It wasn’t comedy that led Aparna Nancherla into the business of being funny. She didn’t study other comedians’ styles; she hadn’t even watched or listened to very much comedy besides a Mitch Hedberg CD a friend gave her in college. Maybe she got her droll, deadpan nature from her mother? But no, her mom’s sense of humor stemmed from a sillier side. Perhaps Nancherla learned from goofy, family-friendly movies she watched with her dad, sister and mother when she was a kid. (“Home Alone” was a favorite.) Or maybe she’s simply one of those rare artists who musters her craft solely from within, with few outside influences.

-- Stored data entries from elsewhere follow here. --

-- ==== Sys2Proof/Certificates/Slice0/Obligations.lean ====
section
/-! DEFINITION. The statements for the provers. Each is a Prop about the commands, the step or an operation of the model;
none is proved here. -/

open Sys2Proof Sys2Proof.Machine

/-! ### The machine -/

/-- A step takes the command at the front of the queue and is that command on the state with the queue's rest. -/
def Obligations.StepTakesTheFrontCommand : Prop :=
  ∀ (c : Instr) (rest : List Instr) (s : State), step { s with pending := c :: rest } = exec c { s with pending := rest }

/-- No command and no idle step stops the part: the manual describes no event at which it stops. -/
def Obligations.EveryStepAnswersANextState : Prop := ∀ s : State, ∃ t, step s = .next t

/-- With no command waiting, the part executes the request at the head of the Agent's queue, exactly as the command named
for it does (R158); with none to execute and events due, it puts one of them in its queue of commands, which one being a free
value (log 3; due by logs 4, 12 and 26); with none due, one microsecond passes (R186). What an empty queue does is the model's
choice (log 2), and so is that the microsecond ends the end delimiter of a cut-off segment (log 11) and the idle byte time after
a station frame (log 12). An execution is taken at once: any other event finds the state that it leaves (R158). -/
def Obligations.EmptyQueueStepServesTheAgentOrTime : Prop :=
  (∀ (s : State) (r : Request), s.pending = [] → s.running → s.agent.mode = .ready → s.agent.requests.head? = some r →
    step s = .next (s.executeHead r) ∧
      (r.type = 1#8 → step s = exec .requestPeerForwarding s) ∧
      (r.type = 0#8 →
        (r.command = 1#8 → step s = exec .status s) ∧ (r.command = 2#8 → step s = exec .readEntries s) ∧
          (r.command = 3#8 → step s = exec .writeEntry s) ∧ (r.command = 4#8 → step s = exec .clearShadow s) ∧
          (r.command = 5#8 → step s = exec .commit s) ∧ (r.command = 6#8 → step s = exec .readCounters s) ∧
          (r.command = 7#8 → step s = exec .readEvents s) ∧ (r.command = 8#8 → step s = exec .ackEvents s) ∧
          (r.command = 9#8 → step s = exec .flushLevel s) ∧
          (r.command = 10#8 → r.args.head? = some 1#8 → step s = exec .linkControlDrop s) ∧
          (r.command = 10#8 → r.args.head? = some 2#8 → step s = exec .linkControlHold s) ∧
          (r.command = 10#8 → r.args.head? = some 3#8 → step s = exec .linkControlRelease s) ∧
          (r.command = 11#8 → r.args.head? = some 1#8 → step s = exec .trafficRestart s) ∧
          (r.command = 11#8 → r.args.head? = some 2#8 → step s = exec .fullRestart s))) ∧
  (∀ (c : Instr) (s : State) (r : Request), s.running → s.agent.headReady = some r → waitsForExecutions c = true →
    exec c s = exec c (s.executeHead r)) ∧
  (∀ s : State, s.pending = [] → s.atRest → (∃ c, s.isDue c) →
    ∃ t c, step s = .next t ∧ s.isDue c ∧ t.pending = [c] ∧ onlyChanges [.pending, .freeCount] s t) ∧
  ∀ s : State, s.pending = [] → s.atRest → (∀ c, ¬s.isDue c) →
    ∃ t, step s = .next t ∧ t.time = { s.time with timeBase := s.time.timeBase + 1#32 } ∧
      t.trunkTx = { s.trunkTx with cutOff := false } ∧
      (∀ p, (t.egress.get p).queue = (s.egress.get p).queue ∧
        (t.egress.get p).state = if (s.egress.get p).state = .sending then .sending else .idle) ∧
      onlyChanges [.time, .egress, .trunkTx] s t

/-! ### Reset pin and supply -/

/-- RESET_PIN_ASSERT: the part is in reset with the straps sampled; the Time Base is 0 and stands, the trunk line carries
no signal, the transmit clocks stop and every transmit frame-valid is low (R7, R89, R91, R127, R186). That the blocks keep
their content while the pin is held is the model's choice (log 9), and so is that the command carries the straps (log 10). -/
def Obligations.ResetPinHoldsThePart : Prop :=
  ∀ (trunk station : Straps) (s : State),
    ∃ t, exec (.resetPinAssert trunk station) s = .next t ∧
      t.pins = { s.pins with resetHeld := true, trunkStraps := trunk, stationStraps := station } ∧
      t.time = { s.time with timeBase := 0#32 } ∧ onlyChanges [.pins, .time] s t ∧ t.trunkTransmitLine = .noSignal ∧
      (∀ p, t.transmitFrameValid p = false) ∧ t.transmitClocksRun = false ∧ (t.pending = [] → step t = .next t)

/-- COLD_START: every block takes its cold-start state, and the RESTART record with cause POWER_UP or RESET_PIN is held
alone with sequence 0 and time 0 (R42, R64, R90, R99, R109, R120, R133, R154, R177, R179, R187, R188). -/
def Obligations.ColdStartLeavesTheColdState : Prop :=
  ∀ s : State, ∃ t, exec .coldStart s = .next t ∧ t.pins = { s.pins with resetHeld := false, supplyLow := false } ∧
    trafficCleared s t ∧ allReset t (if s.pins.supplyLow then .powerUp else .resetPin) ∧
    (∀ p, (t.egress.get p).state = .idle) ∧ t.trunkTransmitLine = .idleFill ∧ t.pending = s.pending ∧
    t.freeCount = s.freeCount

/-- SUPPLY_BELOW_OPERATING_LEVEL changes nothing but what the next cold start reports: POWER_UP, where a supply that
stayed steady since the last release reports RESET_PIN (R187). That a COLD_START with the pin not held is the release of a
pin asserted at once before it is the model's choice (log 8). -/
def Obligations.SupplyLossMakesThePowerUp : Prop :=
  (∀ s : State, ∃ t, exec .supplyBelowOperatingLevel s = .next t ∧ t.pins = { s.pins with supplyLow := true } ∧
    onlyChanges [.pins] s t ∧ ∃ u, exec .coldStart t = .next u ∧ u.time.lastCause = .powerUp ∧
      ∃ v, exec .coldStart u = .next v ∧ v.time.lastCause = .resetPin)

She can’t identify exactly where the spark comes from, it just appears.
“I just try to do what I think is my version of stand-up,” she says over the phone. “When I first began doing comedy, I was like, ‘This is what I’m gonna do onstage.’ As I continued working, maybe I was more influenced by comics around me, but it came after the fact, after I started.”
The comedian and writer, who grew up in Washington, D.C. to Indian parents who emigrated to the U.S. in the early Seventies, has appeared in guest roles on “Master of None,” “The Jim Gaffigan Show” and, most recently, landed her first recurring spot as h.r. rep Grace on Comedy Central’s “Corporate.” She recently scheduled dates for a U.S. tour, but canceled them all because of an unspecified “big career opportunity.”
So Nancherla, it appears, has a lot on her plate. But being busy and working hard is nothing new for her; Netflix released her special on season two of “The Standups” in March of this year, and prior to that, she appeared on “The Amy Schumer Show,” plus, wrote and acted in a web series called “Womanhood” with comedian Jo Firestone. “Womanhood” has an off-color, absurdist feeling to its episodes — which cover lifestyle topics ranging from how to play bridge at a retirement home to getting your upper lip waxed.
“When [Jo and I] were talking with the director and the producer about making this series, we all wanted it to be more low-fi in quality and kept it like a weird instructional video book from outer space,” she says.
Nancherla is well-known for her stand-up subject matter: dry, honest stories of her depression and anxiety. These kinds of mental health issues plague the comedy community, but aren’t usually spoken about in such stark terms as Nancherla’s. It’s a running theme in her work; she talks openly about going on antidepressants in college and how the jolt of energy the medicine is known for planted an idea in her head — that she could write comedy. Most comedians have certain talking points they revert to: Dave Chappelle often touches on racial issues, Schumer discusses being a woman in many of her jokes. Will Nancherla be like these other comics? Will depression and anxiety be the thread through her repertoire for the rest of her career?
She says she doesn’t know yet.
“They’re two things I’ve dealt with on and off over the course of my life, so in some sense I don’t think they are going anywhere,” she adds. “But in another sense, I don’t want to define myself by them.”